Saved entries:

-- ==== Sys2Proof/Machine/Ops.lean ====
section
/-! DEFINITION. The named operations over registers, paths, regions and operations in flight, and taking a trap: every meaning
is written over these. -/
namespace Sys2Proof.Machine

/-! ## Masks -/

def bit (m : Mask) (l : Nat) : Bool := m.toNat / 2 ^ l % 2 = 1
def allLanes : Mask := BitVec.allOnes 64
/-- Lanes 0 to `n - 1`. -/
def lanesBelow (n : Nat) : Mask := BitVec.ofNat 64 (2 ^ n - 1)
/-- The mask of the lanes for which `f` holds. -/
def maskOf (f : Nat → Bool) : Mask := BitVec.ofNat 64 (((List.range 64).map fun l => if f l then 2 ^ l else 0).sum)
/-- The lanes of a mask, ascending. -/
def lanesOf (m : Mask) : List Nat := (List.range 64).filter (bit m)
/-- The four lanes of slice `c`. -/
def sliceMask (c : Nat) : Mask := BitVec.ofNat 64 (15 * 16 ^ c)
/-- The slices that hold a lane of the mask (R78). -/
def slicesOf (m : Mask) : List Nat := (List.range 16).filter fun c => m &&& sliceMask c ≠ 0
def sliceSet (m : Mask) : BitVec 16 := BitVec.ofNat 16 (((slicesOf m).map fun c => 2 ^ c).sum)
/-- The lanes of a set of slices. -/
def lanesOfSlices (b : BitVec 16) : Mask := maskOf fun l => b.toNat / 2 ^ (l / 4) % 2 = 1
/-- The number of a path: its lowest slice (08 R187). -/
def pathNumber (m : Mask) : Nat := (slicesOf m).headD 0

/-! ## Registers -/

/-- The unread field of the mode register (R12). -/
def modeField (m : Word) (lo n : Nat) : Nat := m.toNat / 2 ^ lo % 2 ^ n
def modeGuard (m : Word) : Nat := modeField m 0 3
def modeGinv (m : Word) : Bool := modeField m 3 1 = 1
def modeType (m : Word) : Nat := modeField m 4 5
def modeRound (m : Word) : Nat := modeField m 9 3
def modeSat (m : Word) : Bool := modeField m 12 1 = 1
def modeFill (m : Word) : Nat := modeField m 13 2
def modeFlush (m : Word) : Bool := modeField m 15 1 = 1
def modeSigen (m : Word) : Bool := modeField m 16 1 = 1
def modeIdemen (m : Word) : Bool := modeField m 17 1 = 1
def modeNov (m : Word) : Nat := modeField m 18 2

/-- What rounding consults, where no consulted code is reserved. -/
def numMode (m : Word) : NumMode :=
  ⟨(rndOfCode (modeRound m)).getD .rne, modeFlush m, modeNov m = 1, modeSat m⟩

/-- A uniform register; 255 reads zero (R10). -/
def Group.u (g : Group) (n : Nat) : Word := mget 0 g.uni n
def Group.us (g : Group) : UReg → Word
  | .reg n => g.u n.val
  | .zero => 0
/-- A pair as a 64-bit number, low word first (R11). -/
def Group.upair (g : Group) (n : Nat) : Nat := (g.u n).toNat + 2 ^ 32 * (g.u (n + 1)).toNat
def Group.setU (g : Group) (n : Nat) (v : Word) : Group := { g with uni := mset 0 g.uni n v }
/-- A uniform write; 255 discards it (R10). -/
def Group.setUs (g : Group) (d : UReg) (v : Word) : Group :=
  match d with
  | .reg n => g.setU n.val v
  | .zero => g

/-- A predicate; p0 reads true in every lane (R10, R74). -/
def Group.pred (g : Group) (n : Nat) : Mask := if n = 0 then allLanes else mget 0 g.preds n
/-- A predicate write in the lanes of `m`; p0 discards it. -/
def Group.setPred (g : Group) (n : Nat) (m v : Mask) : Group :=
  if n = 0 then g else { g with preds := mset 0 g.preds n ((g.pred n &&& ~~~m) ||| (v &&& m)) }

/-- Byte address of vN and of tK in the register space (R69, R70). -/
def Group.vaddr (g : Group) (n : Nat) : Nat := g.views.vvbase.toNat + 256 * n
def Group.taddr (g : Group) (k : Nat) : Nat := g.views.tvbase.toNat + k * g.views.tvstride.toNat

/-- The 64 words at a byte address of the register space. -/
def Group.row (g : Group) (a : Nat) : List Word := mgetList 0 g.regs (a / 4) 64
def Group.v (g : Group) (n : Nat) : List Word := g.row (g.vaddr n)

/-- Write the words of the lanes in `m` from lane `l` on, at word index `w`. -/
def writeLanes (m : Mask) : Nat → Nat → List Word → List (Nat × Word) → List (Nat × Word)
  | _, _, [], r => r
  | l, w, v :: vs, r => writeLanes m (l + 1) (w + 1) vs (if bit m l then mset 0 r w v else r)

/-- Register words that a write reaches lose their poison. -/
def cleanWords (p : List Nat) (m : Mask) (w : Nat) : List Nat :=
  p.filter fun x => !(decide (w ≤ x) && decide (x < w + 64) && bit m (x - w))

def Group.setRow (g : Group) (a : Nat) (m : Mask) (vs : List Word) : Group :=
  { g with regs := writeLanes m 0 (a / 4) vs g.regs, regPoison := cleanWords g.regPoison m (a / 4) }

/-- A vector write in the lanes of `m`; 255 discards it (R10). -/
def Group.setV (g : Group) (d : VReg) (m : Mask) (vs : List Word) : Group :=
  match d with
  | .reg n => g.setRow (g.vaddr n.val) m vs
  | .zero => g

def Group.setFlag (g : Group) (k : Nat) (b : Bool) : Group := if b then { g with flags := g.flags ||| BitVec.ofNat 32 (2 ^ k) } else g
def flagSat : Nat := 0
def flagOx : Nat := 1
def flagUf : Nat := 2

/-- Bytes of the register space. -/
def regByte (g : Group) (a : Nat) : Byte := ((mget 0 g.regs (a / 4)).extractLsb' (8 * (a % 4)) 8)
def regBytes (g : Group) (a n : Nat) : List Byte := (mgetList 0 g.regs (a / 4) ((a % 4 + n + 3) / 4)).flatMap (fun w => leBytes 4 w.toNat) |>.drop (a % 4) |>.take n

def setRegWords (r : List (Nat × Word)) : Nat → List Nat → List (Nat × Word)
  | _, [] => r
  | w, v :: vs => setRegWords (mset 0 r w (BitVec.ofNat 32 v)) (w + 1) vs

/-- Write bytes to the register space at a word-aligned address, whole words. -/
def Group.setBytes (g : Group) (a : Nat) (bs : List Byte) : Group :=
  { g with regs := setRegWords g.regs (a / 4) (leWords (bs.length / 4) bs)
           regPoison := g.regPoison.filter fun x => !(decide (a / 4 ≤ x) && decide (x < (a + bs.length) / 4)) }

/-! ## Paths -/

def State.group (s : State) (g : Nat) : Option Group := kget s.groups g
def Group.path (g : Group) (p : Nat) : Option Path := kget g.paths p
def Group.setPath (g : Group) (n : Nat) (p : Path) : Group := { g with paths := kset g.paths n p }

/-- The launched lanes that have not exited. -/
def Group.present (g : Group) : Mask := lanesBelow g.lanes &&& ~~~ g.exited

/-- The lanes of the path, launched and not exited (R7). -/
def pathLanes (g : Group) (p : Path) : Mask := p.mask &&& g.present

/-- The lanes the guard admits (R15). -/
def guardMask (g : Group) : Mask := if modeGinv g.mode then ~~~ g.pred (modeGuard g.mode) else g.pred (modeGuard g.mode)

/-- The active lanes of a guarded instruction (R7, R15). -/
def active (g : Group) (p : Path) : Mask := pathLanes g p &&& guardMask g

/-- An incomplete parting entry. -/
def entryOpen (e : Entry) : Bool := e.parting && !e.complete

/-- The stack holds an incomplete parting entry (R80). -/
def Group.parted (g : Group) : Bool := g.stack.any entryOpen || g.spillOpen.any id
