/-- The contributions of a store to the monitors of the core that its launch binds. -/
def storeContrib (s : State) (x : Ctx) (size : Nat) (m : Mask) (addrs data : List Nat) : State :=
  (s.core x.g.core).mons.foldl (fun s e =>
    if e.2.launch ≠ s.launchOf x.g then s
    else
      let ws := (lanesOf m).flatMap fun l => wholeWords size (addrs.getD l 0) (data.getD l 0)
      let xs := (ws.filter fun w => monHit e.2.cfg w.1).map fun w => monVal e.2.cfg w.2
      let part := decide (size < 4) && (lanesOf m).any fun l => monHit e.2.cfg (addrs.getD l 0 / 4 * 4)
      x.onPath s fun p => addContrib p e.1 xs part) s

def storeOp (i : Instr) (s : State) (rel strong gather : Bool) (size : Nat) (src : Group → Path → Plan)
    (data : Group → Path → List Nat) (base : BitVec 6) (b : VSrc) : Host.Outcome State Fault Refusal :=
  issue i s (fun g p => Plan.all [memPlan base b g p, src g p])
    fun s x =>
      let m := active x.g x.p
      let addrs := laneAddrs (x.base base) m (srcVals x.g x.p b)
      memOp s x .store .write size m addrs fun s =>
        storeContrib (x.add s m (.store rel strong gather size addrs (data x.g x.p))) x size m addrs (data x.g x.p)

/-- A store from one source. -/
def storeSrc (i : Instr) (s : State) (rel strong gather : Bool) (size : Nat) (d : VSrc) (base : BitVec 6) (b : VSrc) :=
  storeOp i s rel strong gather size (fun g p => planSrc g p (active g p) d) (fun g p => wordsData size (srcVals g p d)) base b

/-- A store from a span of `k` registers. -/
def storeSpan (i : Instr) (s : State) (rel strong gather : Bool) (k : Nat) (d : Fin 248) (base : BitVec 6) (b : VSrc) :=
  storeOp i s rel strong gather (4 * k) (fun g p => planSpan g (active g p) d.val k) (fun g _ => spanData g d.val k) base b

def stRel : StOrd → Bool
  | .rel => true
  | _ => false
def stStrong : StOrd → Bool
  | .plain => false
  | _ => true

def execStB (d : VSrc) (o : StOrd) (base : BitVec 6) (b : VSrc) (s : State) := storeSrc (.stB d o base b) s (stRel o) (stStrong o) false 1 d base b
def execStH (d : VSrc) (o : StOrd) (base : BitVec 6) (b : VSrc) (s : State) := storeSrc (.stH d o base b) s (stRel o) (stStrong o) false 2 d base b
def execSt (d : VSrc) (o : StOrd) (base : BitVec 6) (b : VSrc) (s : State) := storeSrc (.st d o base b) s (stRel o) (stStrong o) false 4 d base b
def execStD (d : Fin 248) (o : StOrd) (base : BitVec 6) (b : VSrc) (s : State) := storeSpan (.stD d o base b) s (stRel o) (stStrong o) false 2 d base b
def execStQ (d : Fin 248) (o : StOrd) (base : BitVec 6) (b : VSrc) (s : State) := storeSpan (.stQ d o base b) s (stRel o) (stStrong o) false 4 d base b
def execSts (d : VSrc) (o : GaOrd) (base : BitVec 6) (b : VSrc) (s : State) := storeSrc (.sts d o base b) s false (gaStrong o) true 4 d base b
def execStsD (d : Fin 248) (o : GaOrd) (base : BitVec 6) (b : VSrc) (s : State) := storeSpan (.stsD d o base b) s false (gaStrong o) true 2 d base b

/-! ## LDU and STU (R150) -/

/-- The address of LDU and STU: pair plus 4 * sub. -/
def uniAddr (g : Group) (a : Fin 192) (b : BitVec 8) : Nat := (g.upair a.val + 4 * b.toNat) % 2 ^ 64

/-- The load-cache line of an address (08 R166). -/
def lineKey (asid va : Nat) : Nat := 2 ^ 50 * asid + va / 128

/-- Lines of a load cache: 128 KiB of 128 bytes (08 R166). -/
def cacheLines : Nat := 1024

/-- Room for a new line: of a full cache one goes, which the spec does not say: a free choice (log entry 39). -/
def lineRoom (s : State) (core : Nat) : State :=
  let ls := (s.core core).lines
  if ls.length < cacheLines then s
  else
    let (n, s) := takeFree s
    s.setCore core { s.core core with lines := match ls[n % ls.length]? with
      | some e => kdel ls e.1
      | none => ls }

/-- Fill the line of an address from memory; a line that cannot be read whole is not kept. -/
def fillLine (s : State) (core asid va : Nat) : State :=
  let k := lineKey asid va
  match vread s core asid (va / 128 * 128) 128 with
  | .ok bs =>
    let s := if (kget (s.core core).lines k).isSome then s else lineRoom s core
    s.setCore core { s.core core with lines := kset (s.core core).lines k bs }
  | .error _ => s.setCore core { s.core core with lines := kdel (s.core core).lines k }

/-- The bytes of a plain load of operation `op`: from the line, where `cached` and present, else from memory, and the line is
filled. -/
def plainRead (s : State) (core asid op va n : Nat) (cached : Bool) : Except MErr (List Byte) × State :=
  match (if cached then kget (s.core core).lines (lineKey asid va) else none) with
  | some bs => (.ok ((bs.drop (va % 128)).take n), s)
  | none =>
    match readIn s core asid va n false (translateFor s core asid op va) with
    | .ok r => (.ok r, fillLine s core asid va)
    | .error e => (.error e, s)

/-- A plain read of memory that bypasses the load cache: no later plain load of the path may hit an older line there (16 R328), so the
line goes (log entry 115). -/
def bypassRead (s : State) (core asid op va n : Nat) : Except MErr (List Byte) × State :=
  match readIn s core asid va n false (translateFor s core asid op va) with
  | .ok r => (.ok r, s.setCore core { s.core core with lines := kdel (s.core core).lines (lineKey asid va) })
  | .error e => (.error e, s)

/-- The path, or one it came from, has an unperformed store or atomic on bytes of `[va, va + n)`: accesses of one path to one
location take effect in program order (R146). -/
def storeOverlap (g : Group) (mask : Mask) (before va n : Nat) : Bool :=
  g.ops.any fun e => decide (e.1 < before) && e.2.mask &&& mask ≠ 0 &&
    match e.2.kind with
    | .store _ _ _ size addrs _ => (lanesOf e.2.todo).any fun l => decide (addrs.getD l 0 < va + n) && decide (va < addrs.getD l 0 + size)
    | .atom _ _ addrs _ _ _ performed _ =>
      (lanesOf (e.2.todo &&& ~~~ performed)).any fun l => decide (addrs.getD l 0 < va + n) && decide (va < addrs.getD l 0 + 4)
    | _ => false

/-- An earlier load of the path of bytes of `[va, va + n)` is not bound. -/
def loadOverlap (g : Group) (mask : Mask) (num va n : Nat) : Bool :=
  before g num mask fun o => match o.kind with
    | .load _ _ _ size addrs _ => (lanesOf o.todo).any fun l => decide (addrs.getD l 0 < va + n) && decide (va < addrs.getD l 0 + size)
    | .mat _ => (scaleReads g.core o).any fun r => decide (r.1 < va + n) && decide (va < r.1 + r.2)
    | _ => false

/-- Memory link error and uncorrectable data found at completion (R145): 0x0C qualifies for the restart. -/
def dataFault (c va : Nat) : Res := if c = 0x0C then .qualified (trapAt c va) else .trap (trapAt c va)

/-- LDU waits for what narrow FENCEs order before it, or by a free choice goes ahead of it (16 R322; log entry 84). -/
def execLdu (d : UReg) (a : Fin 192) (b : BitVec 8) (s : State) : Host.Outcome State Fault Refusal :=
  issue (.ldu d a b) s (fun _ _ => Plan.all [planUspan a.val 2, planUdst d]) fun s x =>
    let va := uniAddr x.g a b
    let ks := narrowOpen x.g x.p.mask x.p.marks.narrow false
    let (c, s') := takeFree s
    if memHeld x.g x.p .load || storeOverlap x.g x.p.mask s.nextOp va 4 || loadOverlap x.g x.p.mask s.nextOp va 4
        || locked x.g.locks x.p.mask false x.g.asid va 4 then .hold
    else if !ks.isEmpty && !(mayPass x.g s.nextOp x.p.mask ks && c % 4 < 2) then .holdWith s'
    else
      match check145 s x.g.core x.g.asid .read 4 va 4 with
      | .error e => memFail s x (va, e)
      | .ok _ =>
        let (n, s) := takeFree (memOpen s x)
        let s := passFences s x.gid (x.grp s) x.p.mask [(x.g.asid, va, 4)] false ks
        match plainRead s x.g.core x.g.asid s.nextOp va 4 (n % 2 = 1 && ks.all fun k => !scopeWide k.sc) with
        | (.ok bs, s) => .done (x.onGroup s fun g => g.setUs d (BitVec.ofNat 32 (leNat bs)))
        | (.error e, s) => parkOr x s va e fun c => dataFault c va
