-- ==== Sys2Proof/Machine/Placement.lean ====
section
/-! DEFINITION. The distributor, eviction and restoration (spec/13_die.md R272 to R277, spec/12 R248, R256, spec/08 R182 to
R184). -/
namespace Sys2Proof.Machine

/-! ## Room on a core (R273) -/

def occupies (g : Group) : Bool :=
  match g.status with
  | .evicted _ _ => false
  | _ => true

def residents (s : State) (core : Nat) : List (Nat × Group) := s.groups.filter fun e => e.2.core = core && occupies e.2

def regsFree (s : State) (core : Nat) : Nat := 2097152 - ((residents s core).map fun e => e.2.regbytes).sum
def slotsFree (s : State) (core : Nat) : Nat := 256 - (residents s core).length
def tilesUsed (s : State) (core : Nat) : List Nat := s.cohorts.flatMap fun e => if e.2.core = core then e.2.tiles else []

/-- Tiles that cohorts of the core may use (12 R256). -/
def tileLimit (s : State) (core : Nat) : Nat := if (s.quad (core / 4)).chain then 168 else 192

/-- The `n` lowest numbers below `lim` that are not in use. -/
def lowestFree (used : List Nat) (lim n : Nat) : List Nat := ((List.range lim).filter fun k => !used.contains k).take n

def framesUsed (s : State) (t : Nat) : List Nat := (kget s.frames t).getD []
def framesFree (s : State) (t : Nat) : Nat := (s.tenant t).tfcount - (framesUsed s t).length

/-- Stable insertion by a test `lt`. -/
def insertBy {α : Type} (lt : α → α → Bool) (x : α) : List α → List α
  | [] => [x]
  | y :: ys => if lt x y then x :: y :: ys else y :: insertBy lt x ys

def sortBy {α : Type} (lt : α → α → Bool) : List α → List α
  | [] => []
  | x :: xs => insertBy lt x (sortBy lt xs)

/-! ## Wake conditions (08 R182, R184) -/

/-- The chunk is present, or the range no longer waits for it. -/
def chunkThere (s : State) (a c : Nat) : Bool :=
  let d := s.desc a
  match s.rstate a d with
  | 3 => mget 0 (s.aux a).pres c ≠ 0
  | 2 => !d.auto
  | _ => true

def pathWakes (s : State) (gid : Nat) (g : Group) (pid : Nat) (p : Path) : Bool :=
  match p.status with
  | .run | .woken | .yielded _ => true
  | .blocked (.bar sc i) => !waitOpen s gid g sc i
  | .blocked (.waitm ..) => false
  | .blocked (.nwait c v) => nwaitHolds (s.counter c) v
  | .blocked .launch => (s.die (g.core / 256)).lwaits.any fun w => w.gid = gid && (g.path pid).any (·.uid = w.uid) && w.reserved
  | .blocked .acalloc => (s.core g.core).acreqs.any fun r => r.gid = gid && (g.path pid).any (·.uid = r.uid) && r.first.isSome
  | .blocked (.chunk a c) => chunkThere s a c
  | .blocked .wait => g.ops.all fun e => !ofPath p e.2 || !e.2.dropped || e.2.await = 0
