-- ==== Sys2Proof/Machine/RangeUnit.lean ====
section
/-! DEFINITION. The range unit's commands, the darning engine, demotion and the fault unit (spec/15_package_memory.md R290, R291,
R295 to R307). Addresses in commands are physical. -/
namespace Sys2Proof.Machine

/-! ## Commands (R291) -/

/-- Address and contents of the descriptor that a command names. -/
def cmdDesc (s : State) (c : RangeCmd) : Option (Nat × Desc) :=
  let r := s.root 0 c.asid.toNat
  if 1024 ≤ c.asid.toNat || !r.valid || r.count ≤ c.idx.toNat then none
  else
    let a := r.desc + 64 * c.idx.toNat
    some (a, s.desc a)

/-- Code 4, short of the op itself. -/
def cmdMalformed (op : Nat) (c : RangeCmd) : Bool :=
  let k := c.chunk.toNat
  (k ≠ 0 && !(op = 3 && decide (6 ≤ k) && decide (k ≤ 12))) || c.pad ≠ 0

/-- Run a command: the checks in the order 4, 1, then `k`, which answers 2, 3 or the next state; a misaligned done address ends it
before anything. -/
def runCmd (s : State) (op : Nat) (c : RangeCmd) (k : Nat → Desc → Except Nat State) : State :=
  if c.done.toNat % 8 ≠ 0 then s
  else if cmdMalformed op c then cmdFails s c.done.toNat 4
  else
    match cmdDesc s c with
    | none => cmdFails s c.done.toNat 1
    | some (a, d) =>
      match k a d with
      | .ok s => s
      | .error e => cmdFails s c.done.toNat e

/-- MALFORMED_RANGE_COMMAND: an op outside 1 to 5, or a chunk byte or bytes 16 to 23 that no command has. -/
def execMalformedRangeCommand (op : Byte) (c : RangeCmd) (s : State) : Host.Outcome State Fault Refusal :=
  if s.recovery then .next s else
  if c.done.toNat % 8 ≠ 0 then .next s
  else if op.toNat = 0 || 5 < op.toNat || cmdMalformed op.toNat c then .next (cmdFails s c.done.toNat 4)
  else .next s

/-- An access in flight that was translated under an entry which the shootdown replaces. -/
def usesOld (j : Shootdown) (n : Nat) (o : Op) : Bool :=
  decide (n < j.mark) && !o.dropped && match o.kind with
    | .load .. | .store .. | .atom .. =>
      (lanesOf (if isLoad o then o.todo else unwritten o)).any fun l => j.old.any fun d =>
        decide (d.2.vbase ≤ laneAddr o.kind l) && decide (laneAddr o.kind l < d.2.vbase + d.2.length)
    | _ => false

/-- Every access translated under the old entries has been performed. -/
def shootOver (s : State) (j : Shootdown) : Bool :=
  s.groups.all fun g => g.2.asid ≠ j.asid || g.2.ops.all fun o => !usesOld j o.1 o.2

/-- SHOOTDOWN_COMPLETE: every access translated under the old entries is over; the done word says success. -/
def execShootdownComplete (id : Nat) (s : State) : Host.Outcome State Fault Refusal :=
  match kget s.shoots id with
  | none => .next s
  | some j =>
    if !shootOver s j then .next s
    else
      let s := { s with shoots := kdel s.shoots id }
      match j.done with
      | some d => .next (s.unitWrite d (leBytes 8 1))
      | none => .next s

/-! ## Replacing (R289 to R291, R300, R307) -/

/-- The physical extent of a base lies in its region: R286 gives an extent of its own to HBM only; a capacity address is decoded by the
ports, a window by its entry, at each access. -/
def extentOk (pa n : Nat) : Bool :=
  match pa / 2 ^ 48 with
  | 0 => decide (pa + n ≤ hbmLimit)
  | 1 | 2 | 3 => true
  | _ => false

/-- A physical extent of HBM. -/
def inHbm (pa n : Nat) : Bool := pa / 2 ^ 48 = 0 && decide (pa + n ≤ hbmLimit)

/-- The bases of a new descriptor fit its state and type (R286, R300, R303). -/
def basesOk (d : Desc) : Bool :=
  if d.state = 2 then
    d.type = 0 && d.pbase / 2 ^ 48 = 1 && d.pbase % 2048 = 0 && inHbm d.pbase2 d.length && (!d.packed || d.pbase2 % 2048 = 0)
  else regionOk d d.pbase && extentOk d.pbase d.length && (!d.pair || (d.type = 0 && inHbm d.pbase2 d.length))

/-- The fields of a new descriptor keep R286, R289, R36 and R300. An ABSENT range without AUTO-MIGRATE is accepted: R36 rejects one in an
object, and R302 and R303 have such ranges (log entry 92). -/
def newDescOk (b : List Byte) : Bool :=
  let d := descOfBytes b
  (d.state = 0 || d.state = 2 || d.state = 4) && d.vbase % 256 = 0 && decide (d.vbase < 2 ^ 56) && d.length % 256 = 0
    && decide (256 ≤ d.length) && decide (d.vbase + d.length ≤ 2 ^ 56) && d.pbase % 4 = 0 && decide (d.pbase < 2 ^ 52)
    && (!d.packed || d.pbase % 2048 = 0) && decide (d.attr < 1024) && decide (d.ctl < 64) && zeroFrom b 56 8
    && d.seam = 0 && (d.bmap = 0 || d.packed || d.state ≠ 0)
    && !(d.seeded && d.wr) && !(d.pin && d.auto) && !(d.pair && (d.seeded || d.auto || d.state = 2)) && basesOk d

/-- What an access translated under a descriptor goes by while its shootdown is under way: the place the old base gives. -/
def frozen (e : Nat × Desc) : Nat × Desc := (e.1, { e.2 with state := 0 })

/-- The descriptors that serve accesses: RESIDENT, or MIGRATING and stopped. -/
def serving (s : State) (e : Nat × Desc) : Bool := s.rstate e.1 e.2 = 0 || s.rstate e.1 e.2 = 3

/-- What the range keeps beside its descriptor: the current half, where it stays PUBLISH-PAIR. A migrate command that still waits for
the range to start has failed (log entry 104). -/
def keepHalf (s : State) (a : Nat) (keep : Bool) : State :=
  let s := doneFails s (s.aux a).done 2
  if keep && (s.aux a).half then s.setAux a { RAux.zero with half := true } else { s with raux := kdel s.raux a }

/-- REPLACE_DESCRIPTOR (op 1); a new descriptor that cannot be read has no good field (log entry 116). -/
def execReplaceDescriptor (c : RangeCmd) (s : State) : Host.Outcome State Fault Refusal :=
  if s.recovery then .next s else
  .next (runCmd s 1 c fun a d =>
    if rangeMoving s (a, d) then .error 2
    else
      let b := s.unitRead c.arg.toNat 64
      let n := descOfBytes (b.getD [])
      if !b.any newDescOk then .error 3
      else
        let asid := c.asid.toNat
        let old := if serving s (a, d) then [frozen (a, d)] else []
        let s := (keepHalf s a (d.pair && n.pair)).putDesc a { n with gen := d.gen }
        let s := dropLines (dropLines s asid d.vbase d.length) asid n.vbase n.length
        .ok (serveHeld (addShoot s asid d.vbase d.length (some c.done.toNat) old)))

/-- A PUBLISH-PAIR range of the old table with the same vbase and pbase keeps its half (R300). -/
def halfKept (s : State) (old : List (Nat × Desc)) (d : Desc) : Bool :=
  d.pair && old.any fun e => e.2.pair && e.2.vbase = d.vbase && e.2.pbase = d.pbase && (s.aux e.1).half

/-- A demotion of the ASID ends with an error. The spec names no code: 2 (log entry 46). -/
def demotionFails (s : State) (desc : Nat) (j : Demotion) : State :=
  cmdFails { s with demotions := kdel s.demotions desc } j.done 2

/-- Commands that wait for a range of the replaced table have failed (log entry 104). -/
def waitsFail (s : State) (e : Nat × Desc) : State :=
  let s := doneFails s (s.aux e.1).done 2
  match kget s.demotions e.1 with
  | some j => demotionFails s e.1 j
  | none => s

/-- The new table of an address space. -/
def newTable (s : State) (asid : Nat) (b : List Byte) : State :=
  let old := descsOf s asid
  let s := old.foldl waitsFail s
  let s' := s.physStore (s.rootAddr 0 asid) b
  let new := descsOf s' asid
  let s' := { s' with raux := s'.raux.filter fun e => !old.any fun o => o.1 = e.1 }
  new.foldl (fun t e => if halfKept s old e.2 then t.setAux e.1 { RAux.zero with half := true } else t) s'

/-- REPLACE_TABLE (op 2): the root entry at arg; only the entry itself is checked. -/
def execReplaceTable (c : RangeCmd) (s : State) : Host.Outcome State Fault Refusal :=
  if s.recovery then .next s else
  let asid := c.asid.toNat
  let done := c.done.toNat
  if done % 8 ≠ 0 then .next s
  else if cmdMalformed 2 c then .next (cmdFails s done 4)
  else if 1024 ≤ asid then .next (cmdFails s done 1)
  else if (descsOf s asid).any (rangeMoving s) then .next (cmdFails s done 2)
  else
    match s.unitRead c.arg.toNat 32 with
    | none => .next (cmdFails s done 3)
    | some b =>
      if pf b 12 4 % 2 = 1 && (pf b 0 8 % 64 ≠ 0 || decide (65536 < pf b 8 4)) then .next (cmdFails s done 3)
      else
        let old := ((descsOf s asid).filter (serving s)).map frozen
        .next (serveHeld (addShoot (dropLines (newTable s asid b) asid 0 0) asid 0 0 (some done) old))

> [TASK ITEM]: Copy, exactly and only, the lines above that begin with the one containing "def modeGuard (m" and finish with the one containing "first (R11). -/".

> [YOUR SOLUTION]:
def modeGuard (m : Word) : Nat := modeField m 0 3
def modeGinv (m : Word) : Bool := modeField m 3 1 = 1
def modeType (m : Word) : Nat := modeField m 4 5
def modeRound (m : Word) : Nat := modeField m 9 3
def modeSat (m : Word) : Bool := modeField m 12 1 = 1
def modeFill (m : Word) : Nat := modeField m 13 2
def modeFlush (m : Word) : Bool := modeField m 15 1 = 1
def modeSigen (m : Word) : Bool := modeField m 16 1 = 1
def modeIdemen (m : Word) : Bool := modeField m 17 1 = 1
def modeNov (m : Word) : Nat := modeField m 18 2

/-- What rounding consults, where no consulted code is reserved. -/
def numMode (m : Word) : NumMode :=
  ⟨(rndOfCode (modeRound m)).getD .rne, modeFlush m, modeNov m = 1, modeSat m⟩

/-- A uniform register; 255 reads zero (R10). -/
def Group.u (g : Group) (n : Nat) : Word := mget 0 g.uni n
def Group.us (g : Group) : UReg → Word
  | .reg n => g.u n.val
  | .zero => 0
/-- A pair as a 64-bit number, low word first (R11). -/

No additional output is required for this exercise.